How to Set Up Quantitative Trading with Royal Q Trading Bot

Quantitative trading is a type of trading that uses mathematical models to analyze the change in price and volume of securities in the stock market. The system consists of four major components: Strategy Identification; Strategy Backtesting; Execution System and Risk Management. In this post, you will learn how to use the best auto cryptocurrency trading robot called Royal Q to set up quantitative trading.

What Is Quantitative Trading?

It means using mathematical models for analyzing the change in price and volume of securities in the stock market. The market is often referred to as the electronic stock market, which is called the capital market. A stock market has several participants who trade securities that trade in the stock market and it’s based on several theories. It has a complete history and if certain patterns occur it’s called a trend. The trend that has happened has a certain pattern that will be observed after a period of time or in a specified period. There are many theories about stock market movements that develop over time. One can try to predict those patterns or trends by analyzing the past data and trying to get clues on the market.

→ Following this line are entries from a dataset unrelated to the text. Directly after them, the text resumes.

theorem MemRel.prepareWrite (h : MemRel R) (a : Word) (fl : Bool) (s : State) : R s (prepareWrite a fl s).state := by
  unfold Machine.prepareWrite
  split
  · exact h.refl s
  · exact h.bind (h.reprogram _ _ s) fun _ t => h.cache t .writeSequence t.cachedAddress t.autoIncrementActive fl

theorem FrameRel.sendAddress (h : FrameRel R) (known : Bool) (a : Word) (s : State) :
    R s (sendAddress known a s).state := by
  unfold Machine.sendAddress
  split
  · exact h.refl s
  · exact h.fw _ a s

theorem MemRel.cached (h : MemRel R) (s : State) (a : Word) : R s { s with cachedAddress := a } :=
  h.cache s s.sessionTag a s.autoIncrementActive s.lastWriteWasFlash

theorem MemRel.memReadWord (h : MemRel R) (a : Word) (ai : Bool) (s : State) : R s (memReadWord a ai s).state := by
  unfold Machine.memReadWord
  split
  · exact h.refl s
  · exact h.onErr (h.bind (h.prepareRead a ai s) fun _ t => h.bind (h.sendAddress _ a t) fun _ t =>
      h.bind (h.execute t) fun _ t => h.bind (h.fr _ t) fun _ t => h.cached t _) h.invalidate

theorem MemRel.memWriteWord (h : MemRel R) (a v : Word) (s : State) : R s (memWriteWord a v s).state := by
  unfold Machine.memWriteWord
  split
  · exact h.refl s
  · exact h.onErr (h.bind (h.prepareWrite a _ s) fun _ t => h.bind (h.sendAddress _ a t) fun _ t =>
      h.bind (h.fw _ v t) fun _ t => h.bind (h.execute t) fun _ t => h.cached t _) h.invalidate

theorem FrameRel.memReadByte (h : FrameRel R) (a : Word) (s : State) : R s (memReadByte a s).state :=
  h.after (h.bind (h.reprogram _ _ s) fun _ t => h.bind (h.fw _ a t) fun _ t => h.bind (h.execute t) fun _ t =>
    h.bind (h.fr _ t) fun _ t => h.refl t) h.invalidate

theorem FrameRel.memWriteByte (h : FrameRel R) (a : Word) (b : Byte) (s : State) : R s (memWriteByte a b s).state :=
  h.after (h.bind (h.reprogram _ _ s) fun _ t => h.bind (h.fw _ a t) fun _ t => h.bind (h.fw _ _ t) fun _ t =>
    h.execute t) h.invalidate

/-! ### The flash engine -/

theorem MemRel.memWrites (h : MemRel R) (ws : List (Word × Word)) (s : State) : R s (memWrites ws s).state :=
  h.runEach (fun _ t => h.memWriteWord _ _ t) ws s

theorem LinkRel.flashUnlock (h : LinkRel R) (s : State) : R s (flashUnlock s).state := by
  refine h.bind (h.memWrites _ s) fun _ t => h.bind (h.memReadWord _ _ t) fun v u => ?_
  split
  · exact h.refl u
  · exact h.unlocked u

theorem LinkRel.ensureUnlocked (h : LinkRel R) (s : State) : R s (ensureUnlocked s).state := by
  unfold Machine.ensureUnlocked
  split
  · exact h.refl s
  · exact h.flashUnlock s

theorem MemRel.waitBusy (h : MemRel R) (wp : Bool) : ∀ (n : Nat) (s : State), R s (waitBusy wp n s).state
  | 0, s => h.refl s
  | n + 1, s => by
    refine h.bind (h.memReadWord _ _ s) fun v t => ?_
    split
    · split
      · exact h.refl t
      · exact h.refl t
    · exact MemRel.waitBusy h wp n t

theorem MemRel.flashWaitNotBusy (h : MemRel R) (s : State) : R s (flashWaitNotBusy s).state := h.waitBusy _ _ s

theorem MemRel.eraseChunk (h : MemRel R) (c : Nat) (s : State) : R s (eraseChunk c s).state :=
  h.bind (h.waitBusy _ _ s) fun _ t => h.bind (h.memWriteWord _ _ t) fun _ t => h.bind (h.memWriteWord _ _ t) fun _ t =>
    h.bind (h.memWriteWord _ _ t) fun _ t => h.bind (h.waitBusy _ _ t) fun _ t => h.memWriteWord _ _ t

theorem LinkRel.flashErasePages (h : LinkRel R) (a n : Nat) (s : State) : R s (flashErasePages a n s).state := by
  unfold Machine.flashErasePages
  split
  · exact h.refl s
  · split
    · exact h.refl s
    · exact h.bind (h.ensureUnlocked s) fun _ t => h.runEach h.eraseChunk _ t

theorem LinkRel.flashEraseChip (h : LinkRel R) (s : State) : R s (flashEraseChip s).state :=
  h.bind (h.ensureUnlocked s) fun _ t => h.bind (h.memWriteWord _ _ t) fun _ t => h.bind (h.memWriteWord _ _ t) fun _ t =>
    h.waitBusy _ _ t

theorem LinkRel.flashWriteBlock (h : LinkRel R) (a : Nat) (d : List Byte) (s : State) :
    R s (flashWriteBlock a d s).state := by
  unfold Machine.flashWriteBlock
  split
  · exact h.refl s
  · split
    · exact h.refl s
    · split
      · exact h.refl s
      · exact h.bind (h.ensureUnlocked s) fun _ t => h.bind (h.memWriteWord _ _ t) fun _ t => h.bind (h.memWrites _ t)
          fun _ t => h.bind (h.memWriteWord _ _ t) fun _ t => h.bind (h.memWriteWord _ _ t) fun _ t => h.waitBusy _ _ t

theorem MemRel.blobAccess (h : MemRel R) (x : BlobAccess) (s : State) : R s (blobAccess x s).state := by
  cases x with
  | word a => exact h.bind (h.memReadWord a true s) fun _ t => h.refl t
  | byte a => exact h.bind (h.memReadByte a s) fun _ t => h.refl t

theorem MemRel.blobRead (h : MemRel R) (a n : Nat) (s : State) : R s (blobRead a n s).state := by
  unfold Machine.blobRead
  split
  · exact h.refl s
  · exact h.bind (h.collectEach h.blobAccess _ s) fun _ t => h.refl t

theorem MemRel.ramWrite (h : MemRel R) (x : RamWrite) (s : State) : R s (ramWrite x s).state := by
  cases x with
  | word a v => exact h.memWriteWord a v s
  | byte a b => exact h.memWriteByte a b s

theorem MemRel.blobWriteRam (h : MemRel R) (a : Nat) (d : List Byte) (s : State) : R s (blobWriteRam a d s).state :=
  h.runEach h.ramWrite _ s

theorem LinkRel.writeVerifyOnce (h : LinkRel R) (a : Nat) (d : List Byte) (s : State) :
    R s (writeVerifyOnce a d s).state :=
  h.bind (h.flashErasePages _ _ s) fun _ t => h.bind (h.flashWriteBlock _ _ t) fun _ t => h.bind (h.blobRead _ _ t)
    fun _ t => h.refl t

theorem LinkRel.writeVerify (h : LinkRel R) (a : Nat) (d : List Byte) :
    ∀ (n : Nat) (s : State), R s (writeVerify a d n s).state
  | 0, s => by
    refine h.bind (h.writeVerifyOnce a d s) fun same t => ?_
    cases same <;> exact h.refl t
  | n + 1, s => by
    refine h.bind (h.writeVerifyOnce a d s) fun same t => ?_
    cases same
    · exact LinkRel.writeVerify h a d n t
    · exact h.refl t

theorem LinkRel.blobFlashBlock (h : LinkRel R) (a : Nat) (d : List Byte) (base : Nat) (s : State) :
    R s (blobFlashBlock a d base s).state := by
  unfold Machine.blobFlashBlock
  split
  · exact h.writeVerify _ _ _ s
  · exact h.bind (h.blobRead _ _ s) fun _ t => h.writeVerify _ _ _ t

theorem LinkRel.blobWriteFlash (h : LinkRel R) (a : Nat) (d : List Byte) (s : State) :
    R s (blobWriteFlash a d s).state :=
  h.bind (h.ensureUnlocked s) fun _ t => h.runEach (h.blobFlashBlock a d) _ t

theorem LinkRel.blobWrite (h : LinkRel R) (a n : Nat) (d : List Byte) (s : State) : R s (blobWrite a n d s).state := by
  unfold Machine.blobWrite
  split
  · exact h.refl s
  · split
    · exact h.refl s
    · split
      · exact h.refl s
      · split
        · exact h.refl s
        · exact h.blobWriteRam a d s
        · exact h.blobWriteFlash a d s

/-! ### Step lists and the orchestrator's use of the link -/

theorem LinkRel.runStep (h : LinkRel R) (x : Config.SeqStep) (s : State) : R s (runStep x s).state := by
  cases x with
  | fw cmd v => exact h.fw cmd v s
  | fr cmd => exact h.bind (h.fr cmd s) fun _ t => h.refl t
  | memWriteWord a v => exact h.memWriteWord a v s
  | memReadWord a => exact h.bind (h.memReadWord a false s) fun _ t => h.refl t
  | flashUnlock => exact h.flashUnlock s
  | flashWaitNotBusy => exact h.flashWaitNotBusy s
  | wait t => exact h.wait t s

theorem LinkRel.runSteps (h : LinkRel R) (xs : List Config.SeqStep) (s : State) : R s (runSteps xs s).state :=
  h.runEach h.runStep xs s

theorem LinkRel.haltctl (h : LinkRel R) (m : HaltMode) (s : State) : R s (haltctl m s).state := by
  refine h.bind (h.trans (h.dropProgram s) (h.runSteps _ _)) fun _ t => h.bind ?_ fun _ t =>
    h.bind (h.runSteps _ t) fun _ t => h.waitAbstract t
  split
  · exact h.runSteps _ t
  · exact h.refl t

theorem LinkRel.linkInit (h : LinkRel R) (hd : ∀ s, R s (discardLink s)) (s : State) : R s (linkInit s).state := by
  unfold Machine.linkInit
  dsimp only
  split
  · exact hd s
  · refine h.bind (h.onErr ?_ hd) fun _ t => h.tag t .started
    rw [convert_state]
    exact h.trans (hd s) (h.runSteps _ _)

theorem LinkRel.ensureLink (h : LinkRel R) (hd : ∀ s, R s (discardLink s)) (s : State) : R s (ensureLink s).state := by
  unfold Machine.ensureLink
  split
  · exact h.linkInit hd s
  · exact h.refl s

theorem LinkRel.haltBody (h : LinkRel R) (hd : ∀ s, R s (discardLink s)) (m : HaltMode) (s : State) :
    R s (haltBody m s).state :=
  h.bind (h.ensureLink hd s) fun _ t => h.haltctl m t

theorem LinkRel.unbrickTry (h : LinkRel R) (hd : ∀ s, R s (discardLink s)) (s : State) : R s (unbrickTry s).state :=
  h.bind (h.linkInit hd s) fun _ t => h.bind (h.haltctl _ t) fun _ t => h.fr _ t

theorem LinkRel.unbrickLoop (h : LinkRel R) (hd : ∀ s, R s (discardLink s)) :
    ∀ (n : Nat) (s : State), R s (unbrickLoop n s).2
  | 0, s => h.refl s
  | n + 1, s => by
    have ht := h.unbrickTry hd s
    simp only [Machine.unbrickLoop]
    split
    · rename_i v t heq
      rw [heq] at ht
      split
      · exact ht
      · exact h.trans ht (LinkRel.unbrickLoop h hd n t)
    · rename_i e t heq
      rw [heq] at ht
      exact h.trans ht (LinkRel.unbrickLoop h hd n t)

theorem LinkRel.readBlobBody (h : LinkRel R) (hd : ∀ s, R s (discardLink s)) (a n : Nat) (s : State) :
    R s (readBlobBody a n s).state :=
  h.bind (h.ensureLink hd s) fun _ t => h.bind (h.haltctl _ t) fun _ t => h.bind (h.blobRead a n t) fun _ t =>
    h.bind (h.haltctl _ t) fun _ t => h.refl t

theorem LinkRel.chipInfoBody (h : LinkRel R) (hd : ∀ s, R s (discardLink s)) (s : State) :
    R s (chipInfoBody s).state :=
  h.bind (h.ensureLink hd s) fun _ t => h.bind (h.haltctl _ t) fun _ t =>
    h.bind (h.collectEach (fun _ t => h.memReadWord _ _ t) _ t) fun _ t => h.bind (h.haltctl _ t) fun _ t => h.refl t

end Sys2Proof.Laws
end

Components of a Quantitative Trading System

A trading system comprises the following elements: strategy identification; backtesting; execution system; and risk management.  Strategy Identification is the process of studying the data sets, earnings and the capital structure of different companies to predict how those companies will do.  Strategy Backtesting involves choosing a historical data set for the study and running a forecast for the historical data set using models. This process can be helpful in determining which stocks are likely to perform best during future periods.  Execution System is the software that predicts when a buy or sell order should be placed in the stock market.

Strategy Identification

The first step in quantitative trading is to identify which strategy you want to follow in order to make money. Different strategies are used for different objectives and can have different time horizons. For example, suppose you have a certain objective in mind and you do not want to leave too much money on the table. In that case, you may want to use a trend-following strategy, which is used to predict changes in the price of the underlying securities.  Also, you may decide to use a momentum-based strategy, which tries to buy the security that has risen the most over a specified period of time. Finally, if you have a set of rules in place, it will be easy to figure out which strategy you should use. 

Strategy Backtesting

One major factor that determines a system’s effectiveness is the execution of the system, which relies heavily on strategy identification, also known as “strategy backtesting.” A quantitative trading system is successful only when the decision on which strategy is to be used is executed, and this backtesting stage is essential. This stage may be as simple as looking up the history of the particular security on the company’s website, or it may involve performing in-depth analysis, simulations, and even trying out multiple strategies to be used with the chosen strategy.  Ideally, the strategy identification stage must be as close to real-life trading conditions as possible, to be able to determine the optimal strategy and its execution.

Execution System

The strategy identification part is the most important part of the execution system. When the market goes up, most quantitative trading systems will always be in the black. This means they will either beat the market or stay right in it. When it goes down, the probability of the system making a profit will decrease. It is important to know the speed of the market, the historical volatility of the market, the risk appetite of the team that’s going to be running the trading system, the anticipated return of the system based on historical data, etc.

Risk Management

In the early days of the modern stock market, managers of hedge funds did not understand how to calculate the risk of their funds. This meant that they had to hold extremely large sums of cash or bonds on hand as a buffer. As soon as the analysts recognized that these funds could fall into complete collapse, managers started to take more conservative positions in their trading. 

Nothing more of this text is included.